Si l’auteur du délit ne vous répond pas ou vous répond sans vous restituer le bien, sa bonne foi risquera d’être fortement remise en cause.
Si la tentative d’accord à l’amiable n’aboutit pas, vous pouvez déposer plainte, ce qui engagera une procédure pénale et vous permettra d’obtenir réparation du préjudice. Pour cela, déplacez-vous au commissariat ou à la gendarmerie la plus proche.
Vous avez trois ans pour porter plainte, à partir du jour où vous disposez des éléments ou preuves établissant que vous êtes bien victime d’un abus de confiance.
Une des choses importantes à prouver est la mauvaise foi de l’auteur du délit ou par conséquent votre bonne foi.
Pour cela, conservez toute pièce justificative de remise de votre bien ou tout document susceptible de prouver le litige.
Quelles sont les peines encourues ?
Le délit d’abus de confiance est puni par le droit pénal de trois, sept ou dix ans d’emprisonnement et d’une amende de 375 000 à 1 500 000 euros, en fonction des cas.

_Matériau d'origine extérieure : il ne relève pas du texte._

-- ==== Sys2Proof/Machine/Flags.lean ====
section
/-! DEFINITION. The values VF receives: 0x01 or 0x00 (10 R12). -/

namespace Sys2Proof.Machine

/-- A flag as the byte VF receives (10 R12). -/
def flagByte (b : Bool) : Byte := if b then 0x01 else 0x00

/-- The carry of a 9-bit sum: 0x01 exactly when a + b > 255 (43 R100). -/
def carryFlag (a b : Byte) : Byte := flagByte (decide (255 < a.toNat + b.toNat))

/-- 0x01 exactly when a is strictly greater than b, unsigned (43 R101). -/
def greaterFlag (a b : Byte) : Byte := flagByte (decide (b.toNat < a.toNat))

/-- The bit a right shift by one moves out (43 R102). -/
def shiftedOut (a : Byte) : Byte := a &&& 0x01

/-- VF <- f (10 R12). -/
def setVf (s : State) (f : Byte) : State := setV s Reg.vf f

end Sys2Proof.Machine
end

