-- ==== Sys2Proof/Machine/Immediate.lean ====
section
/-! DEFINITION. Register-immediate instructions, families 0x6 and 0x7 (42_immediate.md). -/

namespace Sys2Proof.Machine

/-- LD Vx, KK (42 R90). -/
def execLdImm (x : Reg) (kk : Byte) (s : State) : Host.Outcome State Fault Refusal :=
  .next (advance (setV s x kk))

/-- ADD Vx, KK: wraps modulo 256, no flag (42 R91). -/
def execAddImm (x : Reg) (kk : Byte) (s : State) : Host.Outcome State Fault Refusal :=
  .next (advance (setV s x (getV s x + kk)))

end Sys2Proof.Machine
end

Si vous êtes victime, vous recevrez une réparation, c’est-à-dire une somme d’argent dont le montant est équivalent au prix du bien détourné. Parfois, peuvent s’ajouter des indemnités supplémentaires.
Les abus de confiance ne donnant pas lieu à des poursuites
D’après les articles 314-2 et 314-3 du Code pénal, certains abus de confiance ne peuvent donner lieu à des poursuites pénales :
Si le bien concerné est de nature immobilière.

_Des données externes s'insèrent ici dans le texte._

-- ==== Sys2Proof/Laws/State.lean ====
section
/-! SUPPORT. One lemma for each field of State under each update of Machine/Ops.lean, all true by rfl, and the registers read through getV. -/

namespace Sys2Proof.Machine

@[simp] theorem advance_eq (s : State) : advance s = setPc s (s.pc + 2) := rfl
@[simp] theorem skipIf_eq (c : Bool) (s : State) :
    skipIf c s = setPc s (if c then s.pc + 4 else s.pc + 2) := rfl
@[simp] theorem setVf_eq (s : State) (f : Byte) : setVf s f = setV s Reg.vf f := rfl

/-- A register read after a register write (10 R10). -/
@[simp] theorem getV_setV (s : State) (x r : Reg) (b : Byte) :
    getV (setV s x b) r = if r = x then b else getV s r := by
  simp only [getV, setV, Vector.getElem_set]
  by_cases h : x = r
  · simp [h]
  · have h' : ¬ x.toNat = r.toNat := fun e => h (BitVec.eq_of_toNat_eq e)
    simp [h', Ne.symm h]

@[simp] theorem setV_v (s : State) (x : Reg) (b : Byte) : (setV s x b).v = s.v.set x.toNat b x.isLt := rfl
@[simp] theorem setV_pc (s : State) (x : Reg) (b : Byte) : (setV s x b).pc = s.pc := rfl
@[simp] theorem setV_i (s : State) (x : Reg) (b : Byte) : (setV s x b).i = s.i := rfl
@[simp] theorem setV_stack (s : State) (x : Reg) (b : Byte) : (setV s x b).stack = s.stack := rfl
@[simp] theorem setV_sp (s : State) (x : Reg) (b : Byte) : (setV s x b).sp = s.sp := rfl
@[simp] theorem setV_dt (s : State) (x : Reg) (b : Byte) : (setV s x b).dt = s.dt := rfl
@[simp] theorem setV_st (s : State) (x : Reg) (b : Byte) : (setV s x b).st = s.st := rfl
@[simp] theorem setV_status (s : State) (x : Reg) (b : Byte) : (setV s x b).status = s.status := rfl
@[simp] theorem setV_mem (s : State) (x : Reg) (b : Byte) : (setV s x b).mem = s.mem := rfl
@[simp] theorem setV_params (s : State) (x : Reg) (b : Byte) : (setV s x b).params = s.params := rfl
@[simp] theorem setV_display (s : State) (x : Reg) (b : Byte) : (setV s x b).display = s.display := rfl
@[simp] theorem setV_env (s : State) (x : Reg) (b : Byte) : (setV s x b).env = s.env := rfl
@[simp] theorem setV_draws (s : State) (x : Reg) (b : Byte) : (setV s x b).draws = s.draws := rfl

@[simp] theorem setPc_v (s : State) (w : Word) : (setPc s w).v = s.v := rfl
@[simp] theorem setPc_pc (s : State) (w : Word) : (setPc s w).pc = w := rfl
@[simp] theorem setPc_i (s : State) (w : Word) : (setPc s w).i = s.i := rfl
@[simp] theorem setPc_stack (s : State) (w : Word) : (setPc s w).stack = s.stack := rfl
@[simp] theorem setPc_sp (s : State) (w : Word) : (setPc s w).sp = s.sp := rfl
@[simp] theorem setPc_dt (s : State) (w : Word) : (setPc s w).dt = s.dt := rfl
@[simp] theorem setPc_st (s : State) (w : Word) : (setPc s w).st = s.st := rfl
@[simp] theorem setPc_status (s : State) (w : Word) : (setPc s w).status = s.status := rfl
@[simp] theorem setPc_mem (s : State) (w : Word) : (setPc s w).mem = s.mem := rfl
@[simp] theorem setPc_params (s : State) (w : Word) : (setPc s w).params = s.params := rfl
@[simp] theorem setPc_display (s : State) (w : Word) : (setPc s w).display = s.display := rfl
@[simp] theorem setPc_env (s : State) (w : Word) : (setPc s w).env = s.env := rfl
@[simp] theorem setPc_draws (s : State) (w : Word) : (setPc s w).draws = s.draws := rfl
@[simp] theorem setPc_getV (s : State) (w : Word) (r : Reg) : getV (setPc s w) r = getV s r := rfl

@[simp] theorem setI_v (s : State) (w : Word) : (setI s w).v = s.v := rfl
@[simp] theorem setI_pc (s : State) (w : Word) : (setI s w).pc = s.pc := rfl
@[simp] theorem setI_i (s : State) (w : Word) : (setI s w).i = w := rfl
@[simp] theorem setI_stack (s : State) (w : Word) : (setI s w).stack = s.stack := rfl
@[simp] theorem setI_sp (s : State) (w : Word) : (setI s w).sp = s.sp := rfl
@[simp] theorem setI_dt (s : State) (w : Word) : (setI s w).dt = s.dt := rfl
@[simp] theorem setI_st (s : State) (w : Word) : (setI s w).st = s.st := rfl
@[simp] theorem setI_status (s : State) (w : Word) : (setI s w).status = s.status := rfl
@[simp] theorem setI_mem (s : State) (w : Word) : (setI s w).mem = s.mem := rfl
@[simp] theorem setI_params (s : State) (w : Word) : (setI s w).params = s.params := rfl
@[simp] theorem setI_display (s : State) (w : Word) : (setI s w).display = s.display := rfl
@[simp] theorem setI_env (s : State) (w : Word) : (setI s w).env = s.env := rfl
@[simp] theorem setI_draws (s : State) (w : Word) : (setI s w).draws = s.draws := rfl
@[simp] theorem setI_getV (s : State) (w : Word) (r : Reg) : getV (setI s w) r = getV s r := rfl

@[simp] theorem setDt_v (s : State) (b : Byte) : (setDt s b).v = s.v := rfl
@[simp] theorem setDt_pc (s : State) (b : Byte) : (setDt s b).pc = s.pc := rfl
@[simp] theorem setDt_i (s : State) (b : Byte) : (setDt s b).i = s.i := rfl
@[simp] theorem setDt_stack (s : State) (b : Byte) : (setDt s b).stack = s.stack := rfl
@[simp] theorem setDt_sp (s : State) (b : Byte) : (setDt s b).sp = s.sp := rfl
@[simp] theorem setDt_dt (s : State) (b : Byte) : (setDt s b).dt = b := rfl
@[simp] theorem setDt_st (s : State) (b : Byte) : (setDt s b).st = s.st := rfl
@[simp] theorem setDt_status (s : State) (b : Byte) : (setDt s b).status = s.status := rfl
@[simp] theorem setDt_mem (s : State) (b : Byte) : (setDt s b).mem = s.mem := rfl
@[simp] theorem setDt_params (s : State) (b : Byte) : (setDt s b).params = s.params := rfl
@[simp] theorem setDt_display (s : State) (b : Byte) : (setDt s b).display = s.display := rfl
@[simp] theorem setDt_env (s : State) (b : Byte) : (setDt s b).env = s.env := rfl
@[simp] theorem setDt_draws (s : State) (b : Byte) : (setDt s b).draws = s.draws := rfl
@[simp] theorem setDt_getV (s : State) (b : Byte) (r : Reg) : getV (setDt s b) r = getV s r := rfl

@[simp] theorem setSt_v (s : State) (b : Byte) : (setSt s b).v = s.v := rfl
@[simp] theorem setSt_pc (s : State) (b : Byte) : (setSt s b).pc = s.pc := rfl
@[simp] theorem setSt_i (s : State) (b : Byte) : (setSt s b).i = s.i := rfl
@[simp] theorem setSt_stack (s : State) (b : Byte) : (setSt s b).stack = s.stack := rfl
@[simp] theorem setSt_sp (s : State) (b : Byte) : (setSt s b).sp = s.sp := rfl
@[simp] theorem setSt_dt (s : State) (b : Byte) : (setSt s b).dt = s.dt := rfl
@[simp] theorem setSt_st (s : State) (b : Byte) : (setSt s b).st = b := rfl
@[simp] theorem setSt_status (s : State) (b : Byte) : (setSt s b).status = s.status := rfl
@[simp] theorem setSt_mem (s : State) (b : Byte) : (setSt s b).mem = s.mem := rfl
@[simp] theorem setSt_params (s : State) (b : Byte) : (setSt s b).params = s.params := rfl
@[simp] theorem setSt_display (s : State) (b : Byte) : (setSt s b).display = s.display := rfl
@[simp] theorem setSt_env (s : State) (b : Byte) : (setSt s b).env = s.env := rfl
@[simp] theorem setSt_draws (s : State) (b : Byte) : (setSt s b).draws = s.draws := rfl
@[simp] theorem setSt_getV (s : State) (b : Byte) (r : Reg) : getV (setSt s b) r = getV s r := rfl

@[simp] theorem push_v (s : State) (w : Word) : (push s w).v = s.v := rfl
@[simp] theorem push_pc (s : State) (w : Word) : (push s w).pc = s.pc := rfl
@[simp] theorem push_i (s : State) (w : Word) : (push s w).i = s.i := rfl
@[simp] theorem push_stack (s : State) (w : Word) : (push s w).stack = s.stack.setIfInBounds (s.sp + 1).toNat w := rfl
@[simp] theorem push_sp (s : State) (w : Word) : (push s w).sp = s.sp + 1 := rfl
@[simp] theorem push_dt (s : State) (w : Word) : (push s w).dt = s.dt := rfl
@[simp] theorem push_st (s : State) (w : Word) : (push s w).st = s.st := rfl
@[simp] theorem push_status (s : State) (w : Word) : (push s w).status = s.status := rfl
@[simp] theorem push_mem (s : State) (w : Word) : (push s w).mem = s.mem := rfl
@[simp] theorem push_params (s : State) (w : Word) : (push s w).params = s.params := rfl
@[simp] theorem push_display (s : State) (w : Word) : (push s w).display = s.display := rfl
@[simp] theorem push_env (s : State) (w : Word) : (push s w).env = s.env := rfl
@[simp] theorem push_draws (s : State) (w : Word) : (push s w).draws = s.draws := rfl
@[simp] theorem push_getV (s : State) (w : Word) (r : Reg) : getV (push s w) r = getV s r := rfl

@[simp] theorem pop_v (s : State) : (pop s).v = s.v := rfl
@[simp] theorem pop_pc (s : State) : (pop s).pc = s.pc := rfl
@[simp] theorem pop_i (s : State) : (pop s).i = s.i := rfl
@[simp] theorem pop_stack (s : State) : (pop s).stack = s.stack := rfl
@[simp] theorem pop_sp (s : State) : (pop s).sp = s.sp - 1 := rfl
@[simp] theorem pop_dt (s : State) : (pop s).dt = s.dt := rfl
@[simp] theorem pop_st (s : State) : (pop s).st = s.st := rfl
@[simp] theorem pop_status (s : State) : (pop s).status = s.status := rfl
@[simp] theorem pop_mem (s : State) : (pop s).mem = s.mem := rfl
@[simp] theorem pop_params (s : State) : (pop s).params = s.params := rfl
@[simp] theorem pop_display (s : State) : (pop s).display = s.display := rfl
@[simp] theorem pop_env (s : State) : (pop s).env = s.env := rfl
@[simp] theorem pop_draws (s : State) : (pop s).draws = s.draws := rfl
@[simp] theorem pop_getV (s : State) (r : Reg) : getV (pop s) r = getV s r := rfl

@[simp] theorem tick_v (s : State) : (tick s).v = s.v := rfl
@[simp] theorem tick_pc (s : State) : (tick s).pc = s.pc := rfl
@[simp] theorem tick_i (s : State) : (tick s).i = s.i := rfl
@[simp] theorem tick_stack (s : State) : (tick s).stack = s.stack := rfl
@[simp] theorem tick_sp (s : State) : (tick s).sp = s.sp := rfl
@[simp] theorem tick_dt (s : State) : (tick s).dt = countDown s.dt := rfl
@[simp] theorem tick_st (s : State) : (tick s).st = countDown s.st := rfl
@[simp] theorem tick_status (s : State) : (tick s).status = s.status := rfl
@[simp] theorem tick_mem (s : State) : (tick s).mem = s.mem := rfl
@[simp] theorem tick_params (s : State) : (tick s).params = s.params := rfl
@[simp] theorem tick_display (s : State) : (tick s).display = s.display := rfl
@[simp] theorem tick_env (s : State) : (tick s).env = s.env := rfl
@[simp] theorem tick_draws (s : State) : (tick s).draws = s.draws := rfl
@[simp] theorem tick_getV (s : State) (r : Reg) : getV (tick s) r = getV s r := rfl

@[simp] theorem sendDraw_v (s : State) (c : DrawCommand) : (sendDraw s c).v = s.v := rfl
@[simp] theorem sendDraw_pc (s : State) (c : DrawCommand) : (sendDraw s c).pc = s.pc := rfl
@[simp] theorem sendDraw_i (s : State) (c : DrawCommand) : (sendDraw s c).i = s.i := rfl
@[simp] theorem sendDraw_stack (s : State) (c : DrawCommand) : (sendDraw s c).stack = s.stack := rfl
@[simp] theorem sendDraw_sp (s : State) (c : DrawCommand) : (sendDraw s c).sp = s.sp := rfl
@[simp] theorem sendDraw_dt (s : State) (c : DrawCommand) : (sendDraw s c).dt = s.dt := rfl
@[simp] theorem sendDraw_st (s : State) (c : DrawCommand) : (sendDraw s c).st = s.st := rfl
@[simp] theorem sendDraw_status (s : State) (c : DrawCommand) : (sendDraw s c).status = s.status := rfl
@[simp] theorem sendDraw_mem (s : State) (c : DrawCommand) : (sendDraw s c).mem = s.mem := rfl
@[simp] theorem sendDraw_params (s : State) (c : DrawCommand) : (sendDraw s c).params = s.params := rfl
@[simp] theorem sendDraw_display (s : State) (c : DrawCommand) : (sendDraw s c).display = s.display ++ [c] := rfl
@[simp] theorem sendDraw_env (s : State) (c : DrawCommand) : (sendDraw s c).env = s.env := rfl
@[simp] theorem sendDraw_draws (s : State) (c : DrawCommand) : (sendDraw s c).draws = s.draws := rfl
@[simp] theorem sendDraw_getV (s : State) (c : DrawCommand) (r : Reg) : getV (sendDraw s c) r = getV s r := rfl

@[simp] theorem endStep_v (s : State) : (endStep s).v = s.v := rfl
@[simp] theorem endStep_pc (s : State) : (endStep s).pc = s.pc := rfl
@[simp] theorem endStep_i (s : State) : (endStep s).i = s.i := rfl
@[simp] theorem endStep_stack (s : State) : (endStep s).stack = s.stack := rfl
@[simp] theorem endStep_sp (s : State) : (endStep s).sp = s.sp := rfl
@[simp] theorem endStep_dt (s : State) : (endStep s).dt = s.dt := rfl
@[simp] theorem endStep_st (s : State) : (endStep s).st = s.st := rfl
@[simp] theorem endStep_status (s : State) : (endStep s).status = s.status := rfl
@[simp] theorem endStep_mem (s : State) : (endStep s).mem = s.mem := rfl
@[simp] theorem endStep_params (s : State) : (endStep s).params = s.params := rfl
@[simp] theorem endStep_display (s : State) : (endStep s).display = s.display := rfl
@[simp] theorem endStep_env (s : State) : (endStep s).env = s.env.tail := rfl
@[simp] theorem endStep_draws (s : State) : (endStep s).draws = s.draws + 1 := rfl
@[simp] theorem endStep_getV (s : State) (r : Reg) : getV (endStep s) r = getV s r := rfl

end Sys2Proof.Machine
end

Si le vol a été commis par un ascendant ou descendant de la victime.
Si le préjudice a été commis par un conjoint sauf lorsque les époux sont séparés de corps ou autorisés à résider séparément.
Enfin, si ces deux derniers ne portent pas sur des objets ou documents indispensables à la vie quotidienne.
Victimes, à qui s’adresser ?
Si vous êtes victime d’abus de confiance, vous pouvez vous adresser : à votre mairie, à la brigade de gendarmerie ou au commissariat le plus proche de chez vous, au ministère de la Justice et des Libertés, au tribunal d’instance ou de grande instance.
Quelques cas concrets d’abus de confiance
Les cas les plus fréquents portent sur une somme d’argent, un moyen de paiement (carte bancaire, chéquiers…), un véhicule et du matériel d’entreprise. Voici quelques exemples concrets :
- Le salarié qui utilise sa voiture de fonction ou le matériel de l’entreprise dans laquelle il travaille (photocopieuse…) à des fins personnelles.
- Le salarié qui détourne des fichiers clientèle de son employeur à son seul avantage.
- Le trésorier ou le comptable qui falsifie les comptes pour utiliser les sommes d’argent qu’il doit gérer à des fins personnelles ou autres que celles auxquelles elles étaient destinées.
- La caissière qui garde ou détourne des fonds qui lui ont été confiés.
- Prélever de façon occulte des fonds appartenant à une entreprise ou à une association (« puiser dans la caisse »…).
- Le détournement d’un numéro de carte bancaire communiqué dans le cadre d’une transaction valable pour régler des achats.
- Le fait pour une personne de régler des achats ou de faire envoyer la facture de ces achats à une tierce personne qui n’est au courant de rien.
- Le fait pour un débiteur de promettre à son créancier qu’il va le payer, et de ne pas traduire ses paroles en actes (absence de paiement, absence de signe de vie, déménagement subit…).